──────── Data for the task

-- ==== Sys2Proof/Machine/MemPath.lean ====
section
/-!
DEFINITION. The path of a core's access: the hoard (R145 to R149), bearings (R178 to R181), reply slots (R197), the order of a
core's accesses (R155 to R162), and what an answer does (R200, R210, R212).
-/
namespace Sys2Proof.Machine

/-! ### The hoard -/

/-- The set of a line, in the hoard's 4,096 (R145; the index is open, notes/assumptions/10.md). -/
def lineSet (k : LineKey) : Nat :=
  match k with
  | .loc a => Config.hoardSet 0 (a / 128) % 4096
  | .remote c va => Config.hoardSet (c + 1) (va / 128) % 4096

/-- The key under which a context finds a line: local when its parcel is held here (R146). -/
def State.lineKey (s : State) (c va : Nat) : LineKey :=
  match s.localAddr (s.ctx c).job va with
  | some la => .loc (lineOf la)
  | none => .remote c (lineOf va)

/-- The line of a hoard under a key. -/
def Cluster.line? (x : Cluster) (k : LineKey) : Option Line := x.hoard.find? (fun l => l.key == k)

/-- The line's place in the replacement order of its set (R148). -/
def Cluster.touch (x : Cluster) (k : LineKey) (way : Nat) (recent : Bool) : Cluster :=
  { x with plru := tset x.plru (lineSet k) (plruTouch 4 way recent (tget x.plru (lineSet k) 0)) }

/-- Ways of a set in use, and the held ones. -/
def Cluster.ways (x : Cluster) (set : Nat) : List (Nat × Bool) :=
  (x.hoard.filter (fun l => lineSet l.key == set)).map (fun l => (l.way, l.hold.isSome))

/-- The way that a fill takes: a free one, else the one the tree points to, passing over held ways (R148). -/
def Cluster.victim (x : Cluster) (set : Nat) : Nat :=
  let ws := x.ways set
  match (List.range 16).find? (fun w => !ws.any (fun e => e.1 == w)) with
  | some w => w
  | none =>
    let v := plruWay (tget x.plru set 0) 4
    ((List.range 16).map (fun i => (v + i) % 16)).find? (fun w => !ws.any (fun e => e.1 == w && e.2)) |>.getD v

/-- A line filled or refilled, taking the current generation (R148, R149). -/
def Cluster.fill (x : Cluster) (k : LineKey) (data : List Byte) (prefetch : Bool) (hold : Option (Nat × Nat × Nat)) : Cluster :=
  match x.line? k with
  | some l =>
    let up := fun (l : Line) =>
      { l with data := data, gen := x.gen, prefetched := l.prefetched && prefetch,
               hold := if hold.isSome then hold else l.hold }
    let y := { x with hoard := updateFirst (fun l => l.key == k) up x.hoard }
    y.touch k l.way (!prefetch)
  | none =>
    let set := lineSet k
    let w := x.victim set
    let l : Line := { key := k, way := w, gen := x.gen, data := data, hold := hold, prefetched := prefetch }
    ({ x with hoard := x.hoard.filter (fun (l : Line) => !(lineSet l.key == set && l.way == w)) ++ [l] }).touch k w (!prefetch)

/-- Whether a core may use a line: its generation is not below the core's mark, or it is held (R149). -/
def lineFresh (l : Line) (mark : BitVec 16) : Bool := l.hold.isSome || decide (mark ≤ l.gen)

/-- The generation counter advances; when it wraps, unheld lines are invalidated and the cluster's marks return to zero (R149). -/
def State.advanceGen (s : State) (rank : Nat) : State :=
  let g := (s.cluster rank).gen + 1
  if g = 0 then
    let s := s.modCluster rank (fun x =>
      { x with gen := 0, sweeps := x.sweeps + 1, hoard := x.hoard.filter (fun l => l.hold.isSome) })
    (List.range 17).foldl (fun s i => s.modCore (rank * 32 + i) (fun c => { c with mark := 0 })) s
  else s.modCluster rank (fun x => { x with gen := g })

/-- A core's acquire mark moves past every line filled before: the counter advances, and the mark takes its new value (R149, R150, R163;
notes/assumptions/81.md). -/
def State.moveMark (s : State) (k : Nat) : State :=
  let t := s.advanceGen (k / 32)
  t.modCore k (fun c => { c with mark := (t.cluster (k / 32)).gen })

/-- A counter of R346 advances. -/
def State.count (s : State) (k i n : Nat) : State :=
  s.modCore k (fun c => { c with counters := tset c.counters i (tget c.counters i 0 + BitVec.ofNat 64 n) })

/-- A read of a cluster's line of a context that has missed the hoard and has no answer. -/
def Access.fills (a : Access) (rank ctx line : Nat) : Bool :=
  a.rank == rank && a.ctx == ctx && a.req.op == .read && lineOf a.req.va.toNat == line && a.stage != .ordered

/-- Changes the accesses that meet a test. -/
def State.modAccesses (s : State) (p : Access → Bool) (g : Access → Access) : State :=
  s.modFabric (fun f => { f with accesses := updateAll p g f.accesses })

/-- A hoard accepts a store: a line that is present is updated, and one that is being filled will be (R147). A held line is read-only
(R148): its home refuses the store (R288). -/
def State.hoardStore (s : State) (rank c va : Nat) (bs : List Byte) : State :=
  let k := s.lineKey c va
  let s := s.modAccesses (fun a => a.fills rank c (lineOf va)) (fun a => { a with patches := a.patches ++ [(va, bs)] })
  let put := fun (l : Line) => if l.hold.isSome then l else { l with data := patch l.data (va % 128) bs }
  s.modCluster rank (fun x => { x with hoard := updateFirst (fun l => l.key == k) put x.hoard })

/-- A line leaves the hoard of an issuing cluster, and a fill of it in flight is not kept: an atomic invalidates it (R147), and so does
a store that has failed after the hoard accepted it. A held line stays (R148). -/
def State.hoardDrop (s : State) (rank c va : Nat) : State :=
  let k := s.lineKey c va
  let s := s.modAccesses (fun a => a.fills rank c (lineOf va)) (fun a => { a with keepOut := true })
  s.modCluster rank (fun x => { x with hoard := x.hoard.filter (fun l => !(l.key == k) || l.hold.isSome) })

/-! ### Accesses -/

/-- Reply slots of the module, and those held: by requests, and by its INVALIDATEs (R197). -/
def replySlots : Nat := 8192
def State.slotsHeld (s : State) : Nat := s.fabric.accesses.countP (fun a => a.slot) + s.fabric.invals.length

────────────────

Task goal
The response must reproduce the whole listing exactly.

Task answer
-- ==== Sys2Proof/Machine/MemPath.lean ====
section
/-!
DEFINITION. The path of a core's access: the hoard (R145 to R149), bearings (R178 to R181), reply slots (R197), the order of a
core's accesses (R155 to R162), and what an answer does (R200, R210, R212).
-/
namespace Sys2Proof.Machine

/-! ### The hoard -/

/-- The set of a line, in the hoard's 4,096 (R145; the index is open, notes/assumptions/10.md). -/
def lineSet (k : LineKey) : Nat :=
  match k with
  | .loc a => Config.hoardSet 0 (a / 128) % 4096
  | .remote c va => Config.hoardSet (c + 1) (va / 128) % 4096

/-- The key under which a context finds a line: local when its parcel is held here (R146). -/
def State.lineKey (s : State) (c va : Nat) : LineKey :=
  match s.localAddr (s.ctx c).job va with
  | some la => .loc (lineOf la)
  | none => .remote c (lineOf va)

/-- The line of a hoard under a key. -/
def Cluster.line? (x : Cluster) (k : LineKey) : Option Line := x.hoard.find? (fun l => l.key == k)

/-- The line's place in the replacement order of its set (R148). -/
def Cluster.touch (x : Cluster) (k : LineKey) (way : Nat) (recent : Bool) : Cluster :=
  { x with plru := tset x.plru (lineSet k) (plruTouch 4 way recent (tget x.plru (lineSet k) 0)) }

/-- Ways of a set in use, and the held ones. -/
def Cluster.ways (x : Cluster) (set : Nat) : List (Nat × Bool) :=
  (x.hoard.filter (fun l => lineSet l.key == set)).map (fun l => (l.way, l.hold.isSome))

/-- The way that a fill takes: a free one, else the one the tree points to, passing over held ways (R148). -/
def Cluster.victim (x : Cluster) (set : Nat) : Nat :=
  let ws := x.ways set
  match (List.range 16).find? (fun w => !ws.any (fun e => e.1 == w)) with
  | some w => w
  | none =>
    let v := plruWay (tget x.plru set 0) 4
    ((List.range 16).map (fun i => (v + i) % 16)).find? (fun w => !ws.any (fun e => e.1 == w && e.2)) |>.getD v

/-- A line filled or refilled, taking the current generation (R148, R149). -/
def Cluster.fill (x : Cluster) (k : LineKey) (data : List Byte) (prefetch : Bool) (hold : Option (Nat × Nat × Nat)) : Cluster :=
  match x.line? k with
  | some l =>
    let up := fun (l : Line) =>
      { l with data := data, gen := x.gen, prefetched := l.prefetched && prefetch,
               hold := if hold.isSome then hold else l.hold }
    let y := { x with hoard := updateFirst (fun l => l.key == k) up x.hoard }
    y.touch k l.way (!prefetch)
  | none =>
    let set := lineSet k
    let w := x.victim set
    let l : Line := { key := k, way := w, gen := x.gen, data := data, hold := hold, prefetched := prefetch }
    ({ x with hoard := x.hoard.filter (fun (l : Line) => !(lineSet l.key == set && l.way == w)) ++ [l] }).touch k w (!prefetch)

/-- Whether a core may use a line: its generation is not below the core's mark, or it is held (R149). -/
def lineFresh (l : Line) (mark : BitVec 16) : Bool := l.hold.isSome || decide (mark ≤ l.gen)

/-- The generation counter advances; when it wraps, unheld lines are invalidated and the cluster's marks return to zero (R149). -/
def State.advanceGen (s : State) (rank : Nat) : State :=
  let g := (s.cluster rank).gen + 1
  if g = 0 then
    let s := s.modCluster rank (fun x =>
      { x with gen := 0, sweeps := x.sweeps + 1, hoard := x.hoard.filter (fun l => l.hold.isSome) })
    (List.range 17).foldl (fun s i => s.modCore (rank * 32 + i) (fun c => { c with mark := 0 })) s
  else s.modCluster rank (fun x => { x with gen := g })

/-- A core's acquire mark moves past every line filled before: the counter advances, and the mark takes its new value (R149, R150, R163;
notes/assumptions/81.md). -/
def State.moveMark (s : State) (k : Nat) : State :=
  let t := s.advanceGen (k / 32)
  t.modCore k (fun c => { c with mark := (t.cluster (k / 32)).gen })

/-- A counter of R346 advances. -/
def State.count (s : State) (k i n : Nat) : State :=
  s.modCore k (fun c => { c with counters := tset c.counters i (tget c.counters i 0 + BitVec.ofNat 64 n) })

/-- A read of a cluster's line of a context that has missed the hoard and has no answer. -/
def Access.fills (a : Access) (rank ctx line : Nat) : Bool :=
  a.rank == rank && a.ctx == ctx && a.req.op == .read && lineOf a.req.va.toNat == line && a.stage != .ordered

/-- Changes the accesses that meet a test. -/
def State.modAccesses (s : State) (p : Access → Bool) (g : Access → Access) : State :=
  s.modFabric (fun f => { f with accesses := updateAll p g f.accesses })

/-- A hoard accepts a store: a line that is present is updated, and one that is being filled will be (R147). A held line is read-only
(R148): its home refuses the store (R288). -/
def State.hoardStore (s : State) (rank c va : Nat) (bs : List Byte) : State :=
  let k := s.lineKey c va
  let s := s.modAccesses (fun a => a.fills rank c (lineOf va)) (fun a => { a with patches := a.patches ++ [(va, bs)] })
  let put := fun (l : Line) => if l.hold.isSome then l else { l with data := patch l.data (va % 128) bs }
  s.modCluster rank (fun x => { x with hoard := updateFirst (fun l => l.key == k) put x.hoard })

/-- A line leaves the hoard of an issuing cluster, and a fill of it in flight is not kept: an atomic invalidates it (R147), and so does
a store that has failed after the hoard accepted it. A held line stays (R148). -/
def State.hoardDrop (s : State) (rank c va : Nat) : State :=
  let k := s.lineKey c va
  let s := s.modAccesses (fun a => a.fills rank c (lineOf va)) (fun a => { a with keepOut := true })
  s.modCluster rank (fun x => { x with hoard := x.hoard.filter (fun l => !(l.key == k) || l.hold.isSome) })

/-! ### Accesses -/

/-- Reply slots of the module, and those held: by requests, and by its INVALIDATEs (R197). -/
def replySlots : Nat := 8192
def State.slotsHeld (s : State) : Nat := s.fabric.accesses.countP (fun a => a.slot) + s.fabric.invals.length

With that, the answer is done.